In addition, we also create a triage view of potential future CRI using only the first 4 hours of data since step-down unit admission to ascertain if an initial characterization of CRI risk upon step-down unit admission can viably separate cases from control subjects, and then determine with which phenotypical risk group each case is most likely aligned. Our previous work limited the data view to 30 minutes preceding the onset of CRI. This work marks a major extension of our predictive analytical approach.

Data

Noninvasively recorded vital signs from the bedside monitors of a 24-bed adult surgical trauma step-down unit at a large urban teaching hospital in Pittsburgh, Pennsylvania were collected during 15 months (May 2007 to September 2008) in an institutional review board–approved protocol. Data included continuous recordings of heart rate, respiratory rate (bioimpedance signaling), and peripheral oxygen saturation as measured by pulse oximetry (SpO2) at 1/20 Hz, and systolic and diastolic blood pressure recorded at least every 2 hours.
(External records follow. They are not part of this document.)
/-- The spill-return token in which the overflow path brings an entry back (R117): kind 4, with TL as the entry's payload. -/
def Frame.returnTok (f : Frame) (l : Loc) : Token :=
  let p : Payload := match f.slots.toList.findSome? (·.tile) with | some t => .tile t | none => .word (vget f.slots 0 {}).value
  ⟨mkHeader l f.sprig 0 (p.crossTl kindSpill) 0 f.tag, f.tag, p⟩

/-- A spill-return token rejoins the overflow path: the entry of its key lands (R123, R131). -/
def State.rejoin (s : State) (t : Token) : State :=
  let l := t.loc
  match ((s.st l).landing (tagCtx t.tag)).find? (fun q => q.2.sameKey (tagCtx t.tag) (tagInst t.tag) t.sprig t.tag) with
  | some q => s.landEntry l q.1
  | none => s

/-- The place of a new entry, and the state in which it has been taken; no place when the arrival is lost (R128, R132). -/
def State.newPlace (s : State) (l : Loc) (f : Frame) : Option (Place × List (Nat × Nat)) × State :=
  let s1 := s.reclaim l f.ctx
  if s1.dieRoom (s1.st l) f.ctx && (s1.st l).wayFree f.set then (some (.onDie, []), s1)
  else s1.overflowPlace l f.ctx f.inst (hdrStage ((s.st l).header f.ctx f.sprig))

/-- Where a tile payload goes: the bank while rows last, else the arena, where it has records (R127); none when it is lost. -/
def State.tilePlace (s : State) (l : Loc) (c id stage : Nat) (t : Tile) : Option (Bool × List (Nat × Nat)) × State :=
  let r := s.takeRows l c t.rows48
  if r.1 then (some (true, []), r.2)
  else
    let a := r.2.arenaTake l c id t.rows48 stage
    (a.1.map (fun x => (false, x)), a.2)

end Sys2Proof.Machine
end

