/-- The slot of an access still holds its instance. -/
def State.slotOwn (s : State) (a : Access) : Bool :=
  let x := (s.st a.loc).ctx a.ctx
  x.valid && decide (x.inst = a.inst)

/-- An element comes back: an ordered one in its turn (R228). -/
def State.elemBack (s : State) (a : Access) (r i : Nat) (d : StrandDef) : State :=
  if !s.slotOwn a then s
  else
    let s1 := (s.deliverElem a i d).elemDone a.loc r d a.uid
    s1.modSt a.loc (fun v => v.wakeElement a.ctx r (i + 1))

/-- An ordered element waits in the reorder unit for the earlier ones, and behind a HALTED element. -/
def State.elemWaits (s : State) (a : Access) : Bool :=
  match a.op with
  | .elemLoad r i d =>
      let k := (s.st a.loc).strand r
      !d.tagged && s.slotOwn a && decide (k.d.id = d.id) && decide (k.done < i)
  | _ => false

/-! ### Returns (R143, R262, R470) -/

/-- The value of a load comes back to a firing: to its temporary, with what it acquired; a firing parked at its home goes on. -/
def Firing.loaded (f : Firing) (uid : Nat) (td : Option Nat) (v : Double) (obs : List Nat) : Firing :=
  let t := match td with
    | some k => if f.pendT.any (fun p => decide (p = (k, uid))) then vset f.t k v else f.t
    | none => f.t
  { f with t := t, pendT := f.pendT.filter (fun p => decide (p.2 ≠ uid)), before := nunion f.before obs,
           stall := if f.stall = some uid then none else f.stall,
           park := if f.park = .access uid then .cleared else f.park }

/-- The value that a load gives. -/
def Access.result (a : Access) : Double :=
  match a.op with
  | .load x => extend x a.n a.value
  | .loadF _ x => extend x a.n a.value
  | .amo _ _ x => extend x a.n a.value
  | _ => dbl a.value

/-- The lsids that an access performs. -/
def State.lsidsBack (s : State) (a : Access) : State :=
  ((a.fid, a.lsid) :: a.extra).foldl (fun st p => st.onFiring a.loc a.inst p.1 (·.done p.2)) s

/-- A firing that parked on an access goes on as it has returned. -/
def Firing.unparked (f : Firing) (uid : Nat) : Firing := { f with park := if f.park = .access uid then .cleared else f.park }

/-- What an access brings back to its station; a firing that parked on it goes on (R249). -/
def State.accBack (s0 : State) (a : Access) : State :=
  let s := s0.onFiring a.loc a.inst a.fid (·.unparked a.uid)
  let val := fun (st : State) => st.onFiring a.loc a.inst a.fid (·.loaded a.uid a.td a.result a.obs)
  match a.op with
  | .load _ => val s
  | .loadF _ _ => val s
  | .feq => val s
  | .amo _ _ _ => val (s.lsidsBack a)
  | .store _ => s.lsidsBack a
  | .storeF _ => s.lsidsBack a
  | .tstore _ _ _ _ => s.lsidsBack a
  | .tload _ _ _ _ => s.rowsBack a
  | .elemLoad r i d => s.elemBack a r i d
  | .elemStore _ _ d _ => if d.dest = .sp then s else s.lsidsBack a
  | .scadd _ _ _ _ _ => s.lsidsBack a
  | .fec => s
  | .scflush _ _ => s
  | .written => s
  | .prefetch => s

/-- An access has returned: its record goes once no RDC copy is left; the Simiow port has acknowledged a write to host memory
(R265). -/
def State.accReturned (s : State) (a : Access) : State :=
  if a.rdcLeft then s.modAcc a.uid (fun b => { b with st := .returned, sysLeft := false }) else s.dropAcc a.uid

/-! ### Copies (R259) -/

/-- Granule i of a copy: where it is read and where it is written. -/
def Copy.srcAt (c : Copy) (i : Nat) : Nat := (c.src + 16 * i) % 2 ^ 64
def Copy.dstAt (c : Copy) (i : Nat) : Nat := (c.dst + 16 * i) % 2 ^ 64

/-- Bytes of a copy that are performed. -/
def Copy.performed (c : Copy) : Nat := 16 * c.moved.length

/-- The granule that a copy issues k-th: in increasing address order when its destination lies at or below its source, else in
decreasing order (R259). -/
def Copy.turn (c : Copy) (k : Nat) : Nat := if c.dst ≤ c.src then k else c.granules - 1 - k

/-- The read of granule i has been performed. -/
def Copy.hasRead (c : Copy) (i : Nat) : Bool := c.moved.contains i || (Map.find c.got i).isSome

/-- Granule i may be written: it has been read, and so has every source granule at its destination. -/
def Copy.mayWrite (c : Copy) (i : Nat) : Bool :=
  (Map.find c.got i).isSome && !c.moved.contains i &&
    (decide (c.srcSp ≠ c.dstSp) || (List.range c.granules).all (fun j => decide (c.srcAt j ≠ c.dstAt i) || c.hasRead j))

/-- Change a copy. -/
def State.modCopy (s : State) (uid : Nat) (f : Copy → Copy) : State :=
  s.modMm (fun m => { m with copies := m.copies.map (fun c => if c.uid = uid then f c else c) })

/-- The tag and the stage of the firing of a copy. -/
def State.copyTag (s : State) (c : Copy) : BitVec 64 := match s.firingOf c.loc c.inst c.fid with | some x => x.tag | none => 0
def State.copyStage (s : State) (c : Copy) : Nat :=
  match s.firingOf c.loc c.inst c.fid with
  | some x => hdrStage x.header
  | none => 0

/-- A fault of a copy: it stops at the granule (R248), or is gone where it has outlived its instance. -/
def State.copyFault (s : State) (c : Copy) (code va addr2 : Nat) : State :=
  let g := s.firingOf c.loc c.inst c.fid
  let f : FaultInfo :=
    { code := code, source := 1, vf := some c.vf, loc := some c.loc, die := c.loc.die, inst := c.inst, ctx := c.ctx, va := va,
      addr2 := addr2, detail := c.lsid, arg := c.performed, tag := s.copyTag c, stage := s.copyStage c,
      lsids := match g with | some x => x.lsids.toNat | none => 0,
      tokens := match g with | some x => x.sent | none => 0 }
  let t : Option Nat × State := if toHostCode code then (none, s.reportHost f) else s.report f false (some (.copy c.uid))
  if s.liveInst c.inst then t.2.modCopy c.uid (fun x => { x with faulted := true })
  else t.2.modMm (fun m => { m with copies := m.copies.filter (fun x => decide (x.uid ≠ c.uid)) })

end Sys2Proof.Machine
end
CRI events were flagged whenever any of the vital signs exceeded a predefined threshold consistent with our Medical Emergency Team calling criteria (heart rate < 40 or > 140 min−1, respiratory rate < 8 or > 36 min−1, systolic blood pressure < 80 or > 200 mm Hg, diastolic blood pressure > 110 mm Hg, SpO2 < 85% [7]) and persisting for at least 80% of the time over a 3-minute window. Using the method described in our previous work (8, 9), we identified a subset of clinically important CRI events to be used as the predictive endpoint in this study.

We used the first 3 months of data to build the CRI risk model using 15 minutes of vital sign measurements immediately preceding CRI, as previously described (6). We then applied this model to moving time windows during the periods before the CRI events on complete vital sign histories from patients in the remaining 12 months of data (the validation set) to compute patient-specific CRI risk trajectories.

Risk Model

Computed features informing the CRI risk model include various statistical parameters of vital sign time series and signal entropy metrics (10, 11) (see Table E1 in the online supplement). This feature set was replicated for time windows of 5, 10, and 15 minutes, each ending at the same time stamp of interest, resulting in 126 features, to see if shorter time series durations retained their predictive power. We used it to train a variant of the random forest classification model (12) using nonrandom splits.

Risk Trajectories

We featurized the raw data at every minute for all patients in the validation set and applied the trained CRI risk model to compute time series of risk scores (Figure 1).

Figure 1.

Figure 1.

Workflow for estimating individual risk trajectories. BP = blood pressure; CRI = cardiorespiratory insufficiency; HR = heart rate; RR = respiratory rate; SPO2 = pulse oximetry; VS = vital signs.

We extracted two types of risk subtrajectories. The first type reflected the first 4 hours of each patient’s step-down unit stay (“stable period”) and the second reflected the 4 hours immediately preceding onset of the leading CRI event (“event period”) for each case patient. For the second subtrajectory type among control subjects, the event period was chosen such that the distribution of hypothetical onset times roughly matched distribution of the actual CRI case onset times within their step-down unit stays. We excluded 4% of cases whose CRI events occurred within 4 hours of admission.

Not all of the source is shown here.